Di pagina in pagina, lo confesso, anch’io ho pensato a quali fossero i miei anni preferiti. Ma da buon tifoso del Catanzaro nato negli anni ’80, ho presto realizzato di non possederne neanche uno. Perfino la stagione chiusa al primo posto in C1, riletta con l’ausilio del tempo, sembra più una cavalcata leggiadra verso un burrone profondissimo, che una corsa gloriosa verso la promozione attesa per oltre un decennio.
Dedicando comunque più attenzione alla questione, ho capito che il meglio (e il peggio) delle mie esperienze di calcio, non è legato a un tempo, ma ad un luogo: precisamente al settore Distinti del “Nicola Ceravolo”. Qui si garantisce molto più di un anno preferito.

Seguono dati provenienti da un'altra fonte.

-- ==== Sys2Proof/Laws/Bus.lean ====
section
/-! SUPPORT. Addresses, op words and accesses. -/

namespace Sys2Proof

open Machine

theorem Config.one_le_regStride : 1 ≤ Config.regStride := Nat.succ_le_succ (Nat.zero_le _)

theorem Config.one_le_periodTicks : 1 ≤ Config.periodTicks := Nat.succ_le_succ (Nat.zero_le _)

/-- Different register indices have different addresses. -/
theorem regAddress_inj {base stride : Nat} (h : 1 ≤ stride) {a b : RegIndex}
    (e : regAddress base stride a = regAddress base stride b) : a = b := by
  unfold regAddress at e
  exact BitVec.eq_of_toNat_eq (Nat.eq_of_mul_eq_mul_right h (Nat.add_left_cancel e))

/-- The register index an address selects, both ways. -/
theorem HostAddr.regIndex_eq_some {base stride : Nat} (h : 1 ≤ stride) (x : HostAddr) (a : RegIndex) :
    x.regIndex base stride = some a ↔ x.value base stride = regAddress base stride a := by
  have inj := @regAddress_inj base stride h
  cases x with
  | register b =>
    simp only [HostAddr.regIndex, HostAddr.value, Option.some.injEq]
    exact ⟨fun e => e ▸ rfl, fun e => inj e⟩
  | absolute n =>
    simp only [HostAddr.regIndex, HostAddr.value, regIndices]
    have all : ∀ b : RegIndex, b = 0#2 ∨ b = 1#2 ∨ b = 2#2 ∨ b = 3#2 := by decide
    constructor
    · intro e
      have := List.find?_some e
      simpa using this
    · rintro rfl
      have ne : ∀ b : RegIndex, a ≠ b → (regAddress base stride a == regAddress base stride b) = false := by
        intro b hb
        simpa using fun e => hb (inj e)
      rcases all a with rfl | rfl | rfl | rfl <;> simp [ne]

/-- An address selects no register exactly when it is none's. -/
theorem HostAddr.regIndex_eq_none {base stride : Nat} (h : 1 ≤ stride) (x : HostAddr) :
    x.regIndex base stride = none ↔ ∀ a, x.value base stride ≠ regAddress base stride a := by
  constructor
  · intro e a ha
    rw [(HostAddr.regIndex_eq_some h x a).2 ha] at e
    cases e
  · intro ne
    cases e : x.regIndex base stride with
    | none => rfl
    | some a => exact absurd ((HostAddr.regIndex_eq_some h x a).1 e) (ne a)

/-- The direction and the index of an op word put together are the op word. -/
theorem opWord_fields (op : OpWord) : opWord (op.getLsbD 2) (op.setWidth 2) = op := by
  revert op; decide

/-- The access of a transaction is that transaction again. -/
theorem transactionOf_access (base stride : Nat) (t : Transaction) : transactionOf base stride t.access = .ok t := by
  show Except.ok ({ op := opWord (t.op.getLsbD 2) (t.op.setWidth 2), data := t.data } : Transaction) = .ok t
  rw [opWord_fields]

theorem decodeAccess_access (base stride : Nat) (t : Transaction) : decodeAccess base stride t.access = decode t := by
  simp [decodeAccess, transactionOf_access]

/-- The op word of whatever a transaction decodes to is the transaction's own. -/
theorem decode_op {t : Transaction} {i : Instr} (h : decode t = .ok i) : t.op = (encode i).op := by
  obtain ⟨op, d⟩ := t
  revert h
  have : ∀ op : OpWord, op = 0 ∨ op = 1 ∨ op = 2 ∨ op = 3 ∨ op = 4 ∨ op = 5 ∨ op = 6 ∨ op = 7 := by decide
  rcases this op with rfl | rfl | rfl | rfl | rfl | rfl | rfl | rfl <;> intro h <;> simp [decode] at h <;> subst h <;> rfl

end Sys2Proof
end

C’è qualcosa di più autenticamente catanzarese dei Distinti?
Esiste uno spazio in cui i tratti caratteristici dei nostri concittadini, nel bene e nel male, siano meglio rappresentati? Evidentemente no.
Neanche dentro gli storici quartieri della Vallotta o della Grecìa, tra i vicoli centenari e il profumo del tempo andato, si arriva a tanto. È di sicuro sopra quei gradoni grigi – soltanto recentemente colorati dalla plastica gialla e rossa dei sediolini – che il catanzarese trova ancora oggi la sua riserva prediletta. Non pensino di storcere il naso, i cultori dell’imborghesimento universale: nei Distinti vive il popolo. E il popolo sputa, urla, sgomita, bestemmia, rivendica diritti arrampicandosi con tutte le forze sopra una barriera di plexiglas. A volte appare barbaro, violento, rozzo e irrazionale come la folla del Manzoni. Altre limpido e giusto come una promessa di rivoluzione.
Dai Distinti sono passate molte generazioni di uomini e donne: non tutti santi, non tutti demoni. Sono cresciuti i figli, invecchiati i padri; le circostanze e il tempo hanno prodotto separazioni dolorose, ferite spesso insanabili. Eppure lo spirito intimo di questo luogo – che si adora o si odia irrimediabilmente – non sembra essere mutato. Varcato l’ingresso, appena l’erba del Ceravolo è a vista, tutto ciò che nel quotidiano sembra proteggerci, gratificarci e quasi definirci, svanisce. Allora non conta quanto denaro tu abbia accumulato, né quali meriti la società ti riconosca. Non conta la discendenza, e neanche il titolo di studio. Ai Distinti se non conosci il calcio, se non sai “leggere una partita” e non sei disposto a sacrificare le corde vocali per la tua squadra, non sei nessuno.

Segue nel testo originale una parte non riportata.